= Antonio Arias Bernal =

Mexican caricaturist

Antonio Arias Bernal, also known as "The Brigadier" (Aguascalientes, 10 May 1913 – Mexico City, 30 December 1960) was considered one of the most important Mexican caricaturists and cartoonists of the twentieth century. His illustration work during the early 1940s targets the Axis with scathing interpretations culminating with his Album historico la II guerra mundial ilustrada por Arias Bernal, a series of prints styled as oversized playing cards depicting world leaders and events relating to World War II.

== Life ==
Bernal was born in the city of Aguascalientes on 10 May 1913 and died on 30 December 1960, in Mexico City. In 1932, he entered the Academy of San Carlos and later began to contribute cartoons to the magazines Vea, El Hogar, México al Día, for the newspaper Excelsior, and for the García Valseca newspaper chain. He was a founding member of the cultural magazines Mañana and Siempre!

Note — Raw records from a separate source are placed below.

-- ==== Sys2Proof/Tests/Slice0.lean ====
section
/-! SUPPORT. Tests: what WellFormed refuses, single steps on small states with results worked out from the spec, and for every
statement with hypotheses a state and operands that meet them. -/

namespace Sys2Proof.Tests

open Sys2Proof.Machine

set_option Elab.async false

/-! ## WellFormed refuses an ill-formed term of each check -/

theorem test_refetch_of_a_unit_the_part_lacks_refused : Instr.wf (.refetch .auto 3 32) = false ∧ Instr.wf (.refetch .auto 3 31) = true := by
  decide
theorem test_row_beyond_the_bank_refused : Instr.wf (.rowRemap 0 0 0 24576) = false ∧ Instr.wf (.rowRetire 0 0 0 24576) = false ∧
    Instr.wf (.rowRemap 0 0 0 24575) = true := by decide
theorem test_flash_block_beyond_the_channel_refused : Instr.wf (.flashRetire 0 65536 none) = false := by decide
theorem test_scan_group_beyond_the_block_refused : Instr.wf (.scanBlock 0 (.group 256)) = false := by decide
theorem test_empty_handover_refused : Instr.wf (.mergeHandover 0 [] ⟨0, 0, 0, 0, 0, 0, 0⟩ true) = false := by decide
theorem test_handover_of_no_entry_number_refused : Instr.wf (.mergeHandover 0 [16777216] ⟨0, 0, 0, 0, 0, 0, 0⟩ true) = false := by
  decide
theorem test_handover_to_no_header_refused : Instr.wf (.mergeHandover 0 [0] ⟨0, 327680, 0, 0, 0, 0, 0⟩ true) = false := by decide
theorem test_move_from_no_header_refused : Instr.wf (.blockMove .compact [(0, 327680)] none true) = false := by decide
theorem test_settle_of_no_header_refused : Instr.wf (.exclusionSettle 0 327680) = false := by decide
theorem test_reclaim_of_no_entry_refused : Instr.wf (.reclaim (.side 16777216)) = false := by decide
theorem test_reload_of_no_header_refused : Instr.wf (.blockReload 0 327680 false) = false := by decide
theorem test_empty_accesses_refused : Instr.wf (.memoryRead ⟨0, 0⟩ 0 0 .clean) = false ∧
    Instr.wf (.memoryWrite ⟨0, 0⟩ 0 [] .clean) = false ∧ Instr.wf (.rdmaWrite ⟨0, 0, .clean⟩ 0 []) = false ∧
    Instr.wf (.rdmaRead ⟨0, 0, .clean⟩ 0 0) = false ∧ Instr.wf (.send 0 []) = false := by decide
theorem test_seventeen_sensors_refused : Instr.wf (.sensorRead (List.replicate 17 none)) = false := by decide
theorem test_nine_paces_refused : Instr.wf (.paceSample (List.replicate 9 0)) = false := by decide
theorem test_mailbox_beyond_the_buffer_refused : Instr.wf (.mailbox 0 0 (List.replicate 131057 0)) = false := by
  show decide ((List.replicate 131057 (0 : Byte)).length ≤ 131056) = false
  rw [List.length_replicate]
  decide
theorem test_firmware_part_nine_refused : Instr.wf (.firmwareUpdate 9 false 0 []) = false := by decide
theorem test_access_of_three_bytes_refused : Instr.wf (.csrWrite .bar0 0 3 0) = false ∧
    Instr.wf (.registerReadClear (.core 0) 0 3) = false := by decide

/-! ## Small states -/

/-- The reset state with these engines; an engine's microcode version has no value here, so tables are written out. -/
def withEngines (es : Tab Engine) : State := { State.reset with eng.engines := es }

/-- The first `n` engines have LAPOK cleared. -/
def lapoksClear (n : Nat) : State := withEngines ((List.range n).map (fun i => (i, { Engine.initial with lapok := false })))

def meterState (m : Meter) : State := { State.reset with meter := m }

in 1942, Bernal was brought to the Washington, D.C. at the paid invitation of the U.S. government to create editorial cartoons and posters for the Coordinator of Inter-American Affairs to promote the Allied war effort. The planning for this trip is fully documented in the Records of the Foreign Service Posts of the Department of State as "820.02 Propaganda Project: Arias Bernal’s Trip to Washington." News of his trip found coverage in October, 1942 by The New York Times which contained the following quote in reference to the importance of propaganda posters: “Posters,” said Señor Bernal, “reach the thousands of our people who do not read but who can understand quickly a dramatic picture.”

Bernal won the prestigious Maria Moors Cabot Prize, which honors "journalists and news organizations with a distinguished body of work that has contributed to Inter-American Understanding," for his work as a cartoonist in 1952.